If when somebody asks you if there were many people somewhere and you say “Bah, we were just four cats” that might look as a negative answer. This is just the opposite if we talk about the Quatre Gats, the tavern which became the heart of the modernist bohemians for many years.

Walking down along the emblematic Porta de l’Angel street, we’ll find in our right the Montsió street, and since 1897, this picturesque bar which was managed by the not less picturesque Pere Romeu. This tall man, half artist and half businessman was painted by several painters and friends as Santiago Rusiñol, Ramon Casas, Joaquín Mir and Miquel Utrillo. Encouraged by his friends, Romeu decided to open a tavern which become the center for gatherings and exhibitions. Romeu had worded in the Chat Noir in Paris and he wanted to create the same atmosphere in Barcelona.

An he succeeded, indeed. To start, he opened his bar in the ground floor of a modernist building known as Casa Martí and designed by the well known architect Josep Puig i Cadafalch, who is the creator of emblematic buildings like the Casa Amatller or the Casa de les Punxes. Its rooms had an eclectic decoration as other modernist houses and within its four walls, Picasso made his first exhibitions and a new magazine was born: the Quatre Gats.
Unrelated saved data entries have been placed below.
-- ==== Sys2Proof/Laws/Decode.lean ====
section
/-! SUPPORT. Fields of a word as numbers, and the fields of a packed word. -/

namespace Sys2Proof

/-- An appended pair as a number. -/
theorem append_toNat {m n : Nat} (x : BitVec m) (y : BitVec n) : (x ++ y).toNat = x.toNat * 2 ^ n + y.toNat := by
  rw [BitVec.toNat_append, ← Nat.shiftLeft_add_eq_or_of_lt y.isLt, Nat.shiftLeft_eq]

/-- A field of a word as a number. -/
theorem extract_toNat {n : Nat} (w : BitVec n) (lo len : Nat) :
    (w.extractLsb' lo len).toNat = w.toNat / 2 ^ lo % 2 ^ len := by
  rw [BitVec.extractLsb'_toNat, Nat.shiftRight_eq_div_pow]

theorem fieldOp_toNat (w : CommandWord) : (fieldOp w).toNat = w.toNat % 8 := by
  rw [fieldOp, extract_toNat]
  omega

theorem fieldRsv_toNat (w : CommandWord) : (fieldRsv w).toNat = w.toNat / 8 % 32 := by
  rw [fieldRsv, extract_toNat]
  omega

theorem fieldRsv_eq_zero (w : CommandWord) : fieldRsv w = 0 ↔ w.toNat / 8 % 32 = 0 := by
  rw [← fieldRsv_toNat]
  exact ⟨fun h => by rw [h]; rfl, fun h => BitVec.eq_of_toNat_eq h⟩

section PackedFields

variable (y x : BitVec 16) (r g b : BitVec 8) (rsv : BitVec 5) (op : BitVec 3)

/-- A packed word as a number (30_encoding.md R80). -/
theorem packFields_toNat :
    (packFields y x r g b rsv op).toNat =
      y.toNat * 2 ^ 48 + x.toNat * 2 ^ 32 + r.toNat * 2 ^ 24 + g.toNat * 2 ^ 16 + b.toNat * 2 ^ 8
        + rsv.toNat * 2 ^ 3 + op.toNat := by
  unfold packFields
  simp only [append_toNat]
  omega

theorem fieldOp_packFields : fieldOp (packFields y x r g b rsv op) = op := by
  have h1 := op.isLt
  apply BitVec.eq_of_toNat_eq
  rw [fieldOp_toNat, packFields_toNat]
  omega

theorem fieldRsv_packFields : fieldRsv (packFields y x r g b rsv op) = rsv := by
  have h1 := op.isLt
  have h2 := rsv.isLt
  apply BitVec.eq_of_toNat_eq
  rw [fieldRsv_toNat, packFields_toNat]
  omega

theorem fieldBlue_packFields : fieldBlue (packFields y x r g b rsv op) = b := by
  have h1 := op.isLt
  have h2 := rsv.isLt
  have h3 := b.isLt
  apply BitVec.eq_of_toNat_eq
  rw [fieldBlue, extract_toNat, packFields_toNat]
  omega

theorem fieldGreen_packFields : fieldGreen (packFields y x r g b rsv op) = g := by
  have h1 := op.isLt
  have h2 := rsv.isLt
  have h3 := b.isLt
  have h4 := g.isLt
  apply BitVec.eq_of_toNat_eq
  rw [fieldGreen, extract_toNat, packFields_toNat]
  omega

theorem fieldRed_packFields : fieldRed (packFields y x r g b rsv op) = r := by
  have h1 := op.isLt
  have h2 := rsv.isLt
  have h3 := b.isLt
  have h4 := g.isLt
  have h5 := r.isLt
  apply BitVec.eq_of_toNat_eq
  rw [fieldRed, extract_toNat, packFields_toNat]
  omega

theorem fieldX_packFields : fieldX (packFields y x r g b rsv op) = x := by
  have h1 := op.isLt
  have h2 := rsv.isLt
  have h3 := b.isLt
  have h4 := g.isLt
  have h5 := r.isLt
  have h6 := x.isLt
  apply BitVec.eq_of_toNat_eq
  rw [fieldX, extract_toNat, packFields_toNat]
  omega

theorem fieldY_packFields : fieldY (packFields y x r g b rsv op) = y := by
  have h1 := op.isLt
  have h2 := rsv.isLt
  have h3 := b.isLt
  have h4 := g.isLt
  have h5 := r.isLt
  have h6 := x.isLt
  have h7 := y.isLt
  apply BitVec.eq_of_toNat_eq
  rw [fieldY, extract_toNat, packFields_toNat]
  omega

/-- `LVL` is the low nibble of the blue byte (30_encoding.md R84). -/
theorem fieldLevel_eq (w : CommandWord) : fieldLevel w = (fieldBlue w).extractLsb' 0 4 := by
  apply BitVec.eq_of_toNat_eq
  rw [fieldLevel, fieldBlue, extract_toNat, extract_toNat, extract_toNat]
  omega

end PackedFields

end Sys2Proof
end

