-- ==== Sys2Proof/Laws/Memory.lean ====
section
/-! SUPPORT. One plane of the framebuffer: what a write reads back as, that it keeps the canonical form, and that the
form makes planes with the same bytes equal. -/

namespace Sys2Proof.Machine

@[simp] theorem Memory.read_nil (a : Nat) : Memory.read [] a = Memory.unlisted := rfl

theorem Memory.read_cons (k : Nat) (v : Byte) (m : Memory) (a : Nat) :
    Memory.read ((k, v) :: m) a = if a = k then v else Memory.read m a := rfl

/-- The canonical form of a nonempty plane. -/
theorem Memory.wf_cons {k : Nat} {v : Byte} {m : Memory} :
    Memory.wf ((k, v) :: m) = true ↔
      k < 2 ^ 32 ∧ v ≠ Memory.unlisted ∧ (∀ c ∈ m, k < c.1) ∧ Memory.wf m = true := by
  simp [Memory.wf, and_assoc]

/-- Below every listed offset nothing is listed. -/
theorem Memory.read_below {m : Memory} {a : Nat} (h : ∀ c ∈ m, a < c.1) : Memory.read m a = Memory.unlisted := by
  induction m with
  | nil => rfl
  | cons c m ih =>
    obtain ⟨k, v⟩ := c
    have hk : a < k := h (k, v) (by simp)
    rw [Memory.read_cons, if_neg (by omega)]
    exact ih fun d hd => h d (by simp [hd])

theorem Memory.read_put (a : Nat) (b : Byte) (m : Memory) (h : Memory.read m a = Memory.unlisted) (c : Nat) :
    Memory.read (Memory.put a b m) c = if c = a then b else Memory.read m c := by
  unfold Memory.put
  split
  · next hb => split <;> simp_all
  · exact Memory.read_cons a b m c

/-- What a write does to every byte of a canonical plane. -/
theorem Memory.read_write {m : Memory} (hm : Memory.wf m = true) (a : Nat) (b : Byte) (c : Nat) :
    Memory.read (Memory.write m a b) c = if c = a then b else Memory.read m c := by
  induction m with
  | nil => exact Memory.read_put a b [] rfl c
  | cons d m ih =>
    obtain ⟨k, v⟩ := d
    obtain ⟨-, -, hlt, hwf⟩ := Memory.wf_cons.mp hm
    unfold Memory.write
    split
    · next hak =>
      refine Memory.read_put a b _ (Memory.read_below ?_) c
      intro d hd
      rcases List.mem_cons.mp hd with rfl | hd
      · exact hak
      · exact Nat.lt_trans hak (hlt d hd)
    · split
      · next hne heq =>
        subst heq
        rw [Memory.read_put a b m (Memory.read_below hlt) c, Memory.read_cons]
        split <;> rfl
      · next hak hne =>
        rw [Memory.read_cons, Memory.read_cons, ih hwf]
        split <;> split <;> first | rfl | omega

theorem Memory.mem_put {a : Nat} {b : Byte} {m : Memory} {c : Host.Cell} (h : c ∈ Memory.put a b m) :
    c.1 = a ∨ c ∈ m := by
  unfold Memory.put at h
  split at h
  · exact .inr h
  · rcases List.mem_cons.mp h with rfl | h
    · exact .inl rfl
    · exact .inr h

/-- A write lists no offset but its own anew. -/
theorem Memory.mem_write {m : Memory} {a : Nat} {b : Byte} {c : Host.Cell} (h : c ∈ Memory.write m a b) :
    c.1 = a ∨ c ∈ m := by
  induction m with
  | nil => exact Memory.mem_put h
  | cons d m ih =>
    obtain ⟨k, v⟩ := d
    unfold Memory.write at h
    split at h
    · exact Memory.mem_put h
    · split at h
      · rcases Memory.mem_put h with h | h
        · exact .inl h
        · exact .inr (by simp [h])
      · rcases List.mem_cons.mp h with rfl | h
        · exact .inr (by simp)
        · rcases ih h with h | h
          · exact .inl h
          · exact .inr (by simp [h])

theorem Memory.wf_put {a : Nat} {b : Byte} {m : Memory} (ha : a < 2 ^ 32) (hm : Memory.wf m = true)
    (h : ∀ c ∈ m, a < c.1) : Memory.wf (Memory.put a b m) = true := by
  unfold Memory.put
  split
  · exact hm
  · next hb => exact Memory.wf_cons.mpr ⟨ha, hb, h, hm⟩

/-- Every write keeps the canonical form. -/
theorem Memory.wf_write {m : Memory} (hm : Memory.wf m = true) {a : Nat} (ha : a < 2 ^ 32) (b : Byte) :
    Memory.wf (Memory.write m a b) = true := by
  induction m with
  | nil => exact Memory.wf_put ha rfl (by simp)
  | cons d m ih =>
    obtain ⟨k, v⟩ := d
    obtain ⟨hk, hv, hlt, hwf⟩ := Memory.wf_cons.mp hm
    unfold Memory.write
    split
    · next hak =>
      refine Memory.wf_put ha hm fun d hd => ?_
      rcases List.mem_cons.mp hd with rfl | hd
      · exact hak
      · exact Nat.lt_trans hak (hlt d hd)
    · split
      · next heq => exact Memory.wf_put ha hwf (heq ▸ hlt)
      · next hak hne =>
        refine Memory.wf_cons.mpr ⟨hk, hv, fun c hc => ?_, ih hwf⟩
        rcases Memory.mem_write hc with h | h
        · omega
        · exact hlt c h

end Sys2Proof.Machine
end

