-- ==== Sys2Proof/Laws/Framebuffer.lean ====
section
/-! SUPPORT. The four planes together: bytes put and read, the canonical form kept by everything that reaches the
framebuffer. -/

namespace Sys2Proof.Machine

@[simp] theorem planes_get_ofFn {α : Type} (f : Plane → α) (p : Plane) : (Planes.ofFn f).get p = f p := by
  cases p <;> rfl

@[simp] theorem bytesAt_get (fb : Planes Memory) (o : BitVec 32) (p : Plane) :
    (bytesAt fb o).get p = (fb.get p).read o.toNat := planes_get_ofFn _ p

/-- Bytes put at an offset are read back there. -/
theorem read_putBytes_same {fb : Planes Memory} (h : framebufferWf fb) (o : BitVec 32) (bs : Planes Byte)
    (p : Plane) : ((putBytes fb o bs).get p).read o.toNat = bs.get p := by
  simp [putBytes, Memory.read_write (h p)]

/-- Bytes put at an offset leave every other offset alone. -/
theorem read_putBytes_other {fb : Planes Memory} (h : framebufferWf fb) {o o' : BitVec 32} (hne : o' ≠ o)
    (bs : Planes Byte) (p : Plane) :
    ((putBytes fb o bs).get p).read o'.toNat = (fb.get p).read o'.toNat := by
  have hn : o'.toNat ≠ o.toNat := fun e => hne (BitVec.eq_of_toNat_eq e)
  simp [putBytes, Memory.read_write (h p), hn]

theorem wf_putBytes {fb : Planes Memory} (h : framebufferWf fb) (o : BitVec 32) (bs : Planes Byte) :
    framebufferWf (putBytes fb o bs) := by
  intro p
  simpa [putBytes] using Memory.wf_write (h p) o.isLt (bs.get p)

theorem wf_fbMerge {fb : Planes Memory} (h : framebufferWf fb) (o : BitVec 32) (bit : BitVec 3) (px : Pixel) :
    framebufferWf (fbMerge fb o bit px) :=
  wf_putBytes h o _

theorem wf_scramble (cells : List (BitVec 32 × Planes Byte)) :
    ∀ {fb : Planes Memory}, framebufferWf fb → framebufferWf (scramble fb cells) := by
  induction cells with
  | nil => exact fun h => h
  | cons c cs ih => exact fun h => ih (wf_putBytes h c.1 c.2)

/-- Whatever a committed write leaves, the planes stay canonical. -/
theorem wf_fbCommitted {s : State} (h : framebufferWf s.fb) (req : FbRequest) :
    framebufferWf (fbCommitted s req) := by
  unfold fbCommitted
  dsimp only
  have hafter : framebufferWf (if req.oob then scramble s.fb (Config.freeCells s.tick)
      else fbMerge s.fb req.offset req.bit req.pixel) := by
    split
    · exact wf_scramble _ h
    · exact wf_fbMerge h _ _ _
  split
  · exact wf_putBytes hafter _ _
  · exact hafter

/-- In bounds and without a race, a committed write is the merge of 20_memory.md R52 and nothing else. -/
theorem fbCommitted_plain {s : State} {req : FbRequest} (hoob : req.oob = false)
    (hrace : races s.inputs.other req.offset = false) :
    fbCommitted s req = fbMerge s.fb req.offset req.bit req.pixel := by
  simp [fbCommitted, hoob, hrace]

/-- A byte's bit after one of its bits is replaced. -/
theorem getLsbD_setBit (b : Byte) {pos : Nat} (hpos : pos < 8) (v : Bool) (j : Nat) :
    (setBit b pos v).getLsbD j = if j = pos then v else b.getLsbD j := by
  unfold setBit
  by_cases hj : j < 8
  · by_cases hjp : j = pos
    · subst hjp; cases v <;> simp [hpos]
    · rw [if_neg hjp]
      by_cases hlt : j < pos
      · cases v <;> simp [hj, hlt]
      · have hsub : j - pos ≠ 0 := by omega
        cases v <;> simp [hj, hlt, hsub]
  · have h1 : j ≠ pos := by omega
    rw [if_neg h1, BitVec.getLsbD_of_ge _ _ (by omega), BitVec.getLsbD_of_ge _ _ (by omega)]

theorem pixelPosition_lt (order : BitOrder) (bit : BitVec 3) : pixelPosition order bit < 8 := by
  have := bit.isLt
  cases order <;> simp only [pixelPosition] <;> omega

end Sys2Proof.Machine
end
The Quatre Gats. Santiago Rusiñol and his friends have fun

Menu quatre gats de Picasso. Font: Pinterest

Musicians like Isaac Albéniz, Enric Granados and Lluís Millet visited this singular tavern as well as the architect Antoni Gaudi, the painter Isidre Nonell or the illustrator Ricard Opisso. The list is endless. The fame of the local was really big the money wasn’t. Romeu had the bad good habit of not cash or give credit. In 1903 he was forced to close his business. Until the Civil War, the building was the venue of the Circulo Cultural Sant Lluc and afterwards it lived a decadent period until it was re-opened during the ’70 under the same name and refurbished during the ’90.

Inside, you’ll be surprised by the coffeehouse in the entrance, with rustic elements and dominated by the famous painting Tandem, by Ramon Casas (the original is in the National Art Museum of Catalonia) and ceramics with floral designs which contrasts with the art-decó decoration of the dining-room: the lamps hanging on the columns, the mezzanine in wood with tables for two and the piano to live up the evening.

But if you like the interior, you’ll be carried away by the facade: the oval arches with the stained glasses, the forge in the balconies, the Eusebi Arnau sculptures or the image of Saint Joseph, by Llimona. Its a legendary building.

Despite of the amount of tourist who visit the tavern everyday, the barcelonians still like to go. This is a real pleasure to sit there and just imagine the artist, rebel sons of the Catalan bourgeoisie o young artists just coming from Paris. You might heard them asking for absinthe. Probably you should pay for them or Romeu just will give them some credit. Little stories from the History.

So you know now, Paris had a Chat Noir, but Barcelona, four!